-------- RECORD EXTRACTS --------

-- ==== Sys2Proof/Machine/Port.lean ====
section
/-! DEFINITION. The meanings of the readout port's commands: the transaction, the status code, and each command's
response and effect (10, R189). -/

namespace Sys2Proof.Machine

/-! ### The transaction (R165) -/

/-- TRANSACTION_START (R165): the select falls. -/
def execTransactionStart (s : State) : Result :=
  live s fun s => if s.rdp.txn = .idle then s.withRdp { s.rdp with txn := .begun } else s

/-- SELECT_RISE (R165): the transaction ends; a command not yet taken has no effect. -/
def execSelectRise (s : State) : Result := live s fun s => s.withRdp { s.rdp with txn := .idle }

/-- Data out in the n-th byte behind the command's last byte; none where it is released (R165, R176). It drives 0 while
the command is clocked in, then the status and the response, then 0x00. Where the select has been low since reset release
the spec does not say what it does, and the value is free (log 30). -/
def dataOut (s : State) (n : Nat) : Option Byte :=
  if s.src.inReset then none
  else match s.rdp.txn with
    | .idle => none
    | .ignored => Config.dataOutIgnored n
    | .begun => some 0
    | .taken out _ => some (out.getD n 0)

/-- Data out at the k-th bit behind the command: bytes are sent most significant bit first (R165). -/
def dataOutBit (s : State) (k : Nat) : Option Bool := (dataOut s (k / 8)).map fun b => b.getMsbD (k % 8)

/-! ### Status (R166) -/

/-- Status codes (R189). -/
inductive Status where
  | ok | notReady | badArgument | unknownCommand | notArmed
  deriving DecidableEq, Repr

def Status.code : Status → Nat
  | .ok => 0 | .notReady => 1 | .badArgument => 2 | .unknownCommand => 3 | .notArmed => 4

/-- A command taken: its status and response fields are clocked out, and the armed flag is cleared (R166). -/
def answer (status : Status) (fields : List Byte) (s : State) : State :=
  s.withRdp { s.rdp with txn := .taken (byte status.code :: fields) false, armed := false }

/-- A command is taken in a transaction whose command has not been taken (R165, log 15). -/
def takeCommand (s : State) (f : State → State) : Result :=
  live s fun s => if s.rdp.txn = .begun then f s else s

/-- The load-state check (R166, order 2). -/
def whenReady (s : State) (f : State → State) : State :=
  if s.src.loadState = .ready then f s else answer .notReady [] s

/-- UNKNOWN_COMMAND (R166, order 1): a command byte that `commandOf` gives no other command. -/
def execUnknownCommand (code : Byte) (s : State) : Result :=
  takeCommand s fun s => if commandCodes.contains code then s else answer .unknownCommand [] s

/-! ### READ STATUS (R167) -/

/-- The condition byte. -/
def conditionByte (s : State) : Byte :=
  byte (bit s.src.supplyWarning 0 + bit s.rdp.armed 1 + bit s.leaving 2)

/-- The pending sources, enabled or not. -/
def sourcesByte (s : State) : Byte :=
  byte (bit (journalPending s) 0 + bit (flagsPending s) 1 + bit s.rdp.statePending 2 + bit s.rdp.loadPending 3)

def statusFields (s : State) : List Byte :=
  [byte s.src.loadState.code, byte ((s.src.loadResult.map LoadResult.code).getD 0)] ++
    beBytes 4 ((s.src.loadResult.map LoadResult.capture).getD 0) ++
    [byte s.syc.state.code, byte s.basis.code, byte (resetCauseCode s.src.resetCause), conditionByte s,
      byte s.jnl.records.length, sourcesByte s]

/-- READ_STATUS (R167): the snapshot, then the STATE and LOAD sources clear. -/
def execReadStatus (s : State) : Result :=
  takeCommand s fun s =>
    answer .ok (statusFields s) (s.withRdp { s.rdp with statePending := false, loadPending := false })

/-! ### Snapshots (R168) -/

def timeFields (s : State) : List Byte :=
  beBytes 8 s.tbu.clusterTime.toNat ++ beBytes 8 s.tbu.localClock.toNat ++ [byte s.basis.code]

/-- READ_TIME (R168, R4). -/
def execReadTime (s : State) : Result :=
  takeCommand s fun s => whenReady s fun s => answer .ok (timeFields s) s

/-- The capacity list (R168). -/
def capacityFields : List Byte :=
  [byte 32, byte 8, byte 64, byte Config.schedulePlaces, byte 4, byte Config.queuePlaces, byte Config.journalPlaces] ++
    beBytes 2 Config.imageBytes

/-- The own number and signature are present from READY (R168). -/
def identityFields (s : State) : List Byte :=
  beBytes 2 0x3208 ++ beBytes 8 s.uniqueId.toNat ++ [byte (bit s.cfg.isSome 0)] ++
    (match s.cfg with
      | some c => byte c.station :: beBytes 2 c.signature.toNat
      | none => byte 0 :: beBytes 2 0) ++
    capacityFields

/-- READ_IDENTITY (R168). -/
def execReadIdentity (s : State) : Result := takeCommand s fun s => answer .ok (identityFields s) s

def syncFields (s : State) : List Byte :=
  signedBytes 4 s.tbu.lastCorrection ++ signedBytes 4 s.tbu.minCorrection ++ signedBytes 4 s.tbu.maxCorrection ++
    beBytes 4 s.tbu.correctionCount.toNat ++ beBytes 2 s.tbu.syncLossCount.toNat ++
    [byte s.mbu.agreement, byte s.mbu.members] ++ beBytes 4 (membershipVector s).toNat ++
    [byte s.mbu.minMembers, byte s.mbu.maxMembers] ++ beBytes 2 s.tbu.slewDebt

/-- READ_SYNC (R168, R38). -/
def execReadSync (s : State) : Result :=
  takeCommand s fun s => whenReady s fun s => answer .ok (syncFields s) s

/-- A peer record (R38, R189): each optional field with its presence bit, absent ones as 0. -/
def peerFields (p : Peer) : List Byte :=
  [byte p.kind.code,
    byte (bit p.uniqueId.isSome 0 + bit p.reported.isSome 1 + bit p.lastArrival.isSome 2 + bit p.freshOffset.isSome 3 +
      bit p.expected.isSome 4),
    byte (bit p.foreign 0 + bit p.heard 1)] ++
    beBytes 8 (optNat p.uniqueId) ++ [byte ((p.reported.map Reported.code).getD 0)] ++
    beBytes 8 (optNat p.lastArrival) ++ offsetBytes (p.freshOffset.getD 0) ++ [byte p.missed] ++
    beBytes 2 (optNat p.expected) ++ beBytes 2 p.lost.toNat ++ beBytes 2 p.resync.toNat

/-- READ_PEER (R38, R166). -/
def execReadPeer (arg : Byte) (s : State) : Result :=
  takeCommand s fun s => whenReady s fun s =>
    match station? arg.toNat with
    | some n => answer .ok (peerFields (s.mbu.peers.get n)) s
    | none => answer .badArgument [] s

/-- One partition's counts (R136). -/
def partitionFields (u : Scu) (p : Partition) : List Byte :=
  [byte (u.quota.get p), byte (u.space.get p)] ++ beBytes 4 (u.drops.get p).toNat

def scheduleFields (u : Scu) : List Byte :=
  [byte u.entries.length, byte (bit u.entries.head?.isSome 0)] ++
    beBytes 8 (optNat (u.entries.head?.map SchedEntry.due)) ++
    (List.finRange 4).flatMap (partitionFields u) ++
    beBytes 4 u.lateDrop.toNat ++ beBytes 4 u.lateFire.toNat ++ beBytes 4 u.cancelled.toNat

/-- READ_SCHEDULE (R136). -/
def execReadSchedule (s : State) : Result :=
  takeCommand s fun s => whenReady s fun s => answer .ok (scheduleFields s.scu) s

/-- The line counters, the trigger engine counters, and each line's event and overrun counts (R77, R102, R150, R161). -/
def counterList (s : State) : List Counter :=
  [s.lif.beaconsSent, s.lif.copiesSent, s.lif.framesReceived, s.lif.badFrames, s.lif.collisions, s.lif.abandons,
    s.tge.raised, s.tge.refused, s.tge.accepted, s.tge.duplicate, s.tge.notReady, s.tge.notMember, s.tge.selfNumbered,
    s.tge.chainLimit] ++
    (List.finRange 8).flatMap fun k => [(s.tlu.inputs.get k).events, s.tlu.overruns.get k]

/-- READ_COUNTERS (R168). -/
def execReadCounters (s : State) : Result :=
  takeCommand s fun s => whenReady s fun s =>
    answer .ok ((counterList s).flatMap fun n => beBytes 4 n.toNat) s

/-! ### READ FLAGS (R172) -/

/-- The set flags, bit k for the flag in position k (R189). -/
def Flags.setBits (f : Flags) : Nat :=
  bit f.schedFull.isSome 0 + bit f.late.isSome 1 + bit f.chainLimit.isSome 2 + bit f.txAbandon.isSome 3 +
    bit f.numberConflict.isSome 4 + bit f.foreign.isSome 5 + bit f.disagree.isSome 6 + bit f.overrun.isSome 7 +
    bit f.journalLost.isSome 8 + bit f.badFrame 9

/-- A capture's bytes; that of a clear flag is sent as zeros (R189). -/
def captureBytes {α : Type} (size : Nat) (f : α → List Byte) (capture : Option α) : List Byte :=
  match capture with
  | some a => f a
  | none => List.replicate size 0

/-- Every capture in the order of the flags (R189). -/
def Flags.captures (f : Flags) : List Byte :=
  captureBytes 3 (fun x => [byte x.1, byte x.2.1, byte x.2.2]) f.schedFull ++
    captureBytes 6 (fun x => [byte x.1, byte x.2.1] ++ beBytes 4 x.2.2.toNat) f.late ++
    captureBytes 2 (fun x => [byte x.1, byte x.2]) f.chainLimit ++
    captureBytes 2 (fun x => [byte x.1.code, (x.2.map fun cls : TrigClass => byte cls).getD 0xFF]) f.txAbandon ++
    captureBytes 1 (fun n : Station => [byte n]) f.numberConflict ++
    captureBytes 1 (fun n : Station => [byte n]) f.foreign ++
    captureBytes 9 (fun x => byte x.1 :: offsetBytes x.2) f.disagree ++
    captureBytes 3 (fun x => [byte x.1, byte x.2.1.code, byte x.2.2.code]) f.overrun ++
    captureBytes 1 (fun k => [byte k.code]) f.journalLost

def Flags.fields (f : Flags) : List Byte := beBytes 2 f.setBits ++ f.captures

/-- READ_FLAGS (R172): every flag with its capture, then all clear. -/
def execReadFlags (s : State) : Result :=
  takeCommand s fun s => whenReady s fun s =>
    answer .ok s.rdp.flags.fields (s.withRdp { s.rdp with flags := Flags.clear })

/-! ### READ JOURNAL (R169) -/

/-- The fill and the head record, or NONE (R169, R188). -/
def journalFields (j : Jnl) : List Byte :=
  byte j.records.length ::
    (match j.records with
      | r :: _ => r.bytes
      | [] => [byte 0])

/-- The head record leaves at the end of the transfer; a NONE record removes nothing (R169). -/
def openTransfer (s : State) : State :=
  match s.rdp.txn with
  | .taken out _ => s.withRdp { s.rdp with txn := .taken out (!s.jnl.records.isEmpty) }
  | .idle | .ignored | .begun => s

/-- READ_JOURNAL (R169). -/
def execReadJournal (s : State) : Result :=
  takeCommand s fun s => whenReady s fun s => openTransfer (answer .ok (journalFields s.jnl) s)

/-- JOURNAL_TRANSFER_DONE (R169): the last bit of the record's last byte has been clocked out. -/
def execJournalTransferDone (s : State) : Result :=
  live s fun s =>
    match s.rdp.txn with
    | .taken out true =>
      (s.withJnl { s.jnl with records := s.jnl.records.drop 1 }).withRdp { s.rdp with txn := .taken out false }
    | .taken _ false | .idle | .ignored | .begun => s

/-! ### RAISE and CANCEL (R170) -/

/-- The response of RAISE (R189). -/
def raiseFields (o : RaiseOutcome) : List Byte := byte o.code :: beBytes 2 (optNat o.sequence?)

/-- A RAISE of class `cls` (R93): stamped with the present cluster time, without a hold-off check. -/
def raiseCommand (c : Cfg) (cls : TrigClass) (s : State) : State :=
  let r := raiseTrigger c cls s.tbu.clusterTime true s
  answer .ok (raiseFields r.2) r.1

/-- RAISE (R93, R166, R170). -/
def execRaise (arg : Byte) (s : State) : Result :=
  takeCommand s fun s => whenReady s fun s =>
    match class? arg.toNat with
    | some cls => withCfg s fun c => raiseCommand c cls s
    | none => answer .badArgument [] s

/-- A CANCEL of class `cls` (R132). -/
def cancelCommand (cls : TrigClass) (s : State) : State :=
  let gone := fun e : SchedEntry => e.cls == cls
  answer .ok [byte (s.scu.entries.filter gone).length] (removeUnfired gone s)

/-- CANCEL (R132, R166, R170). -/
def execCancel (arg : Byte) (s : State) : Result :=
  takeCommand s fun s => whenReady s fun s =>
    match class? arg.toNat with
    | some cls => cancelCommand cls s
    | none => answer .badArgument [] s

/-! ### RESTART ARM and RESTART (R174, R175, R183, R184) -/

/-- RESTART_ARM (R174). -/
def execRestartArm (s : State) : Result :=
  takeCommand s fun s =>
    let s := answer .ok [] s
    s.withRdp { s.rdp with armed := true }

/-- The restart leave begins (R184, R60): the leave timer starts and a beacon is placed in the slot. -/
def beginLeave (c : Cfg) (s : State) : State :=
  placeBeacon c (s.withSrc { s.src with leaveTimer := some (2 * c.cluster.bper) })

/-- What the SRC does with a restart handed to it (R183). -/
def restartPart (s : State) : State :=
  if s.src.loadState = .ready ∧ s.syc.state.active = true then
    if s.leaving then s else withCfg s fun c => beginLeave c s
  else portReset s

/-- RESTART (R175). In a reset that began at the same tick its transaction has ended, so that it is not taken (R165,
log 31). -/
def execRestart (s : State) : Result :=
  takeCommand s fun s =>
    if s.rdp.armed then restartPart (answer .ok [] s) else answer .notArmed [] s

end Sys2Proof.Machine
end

--------

AIM OF THE TASK
The lines above that hold the word "else" are the ones to copy.

OUTPUT OF THE TASK
  live s fun s => if s.rdp.txn = .idle then s.withRdp { s.rdp with txn := .begun } else s
  else match s.rdp.txn with
  live s fun s => if s.rdp.txn = .begun then f s else s
  if s.src.loadState = .ready then f s else answer .notReady [] s
  takeCommand s fun s => if commandCodes.contains code then s else answer .unknownCommand [] s
    if s.leaving then s else withCfg s fun c => beginLeave c s
  else portReset s
    if s.rdp.armed then restartPart (answer .ok [] s) else answer .notArmed [] s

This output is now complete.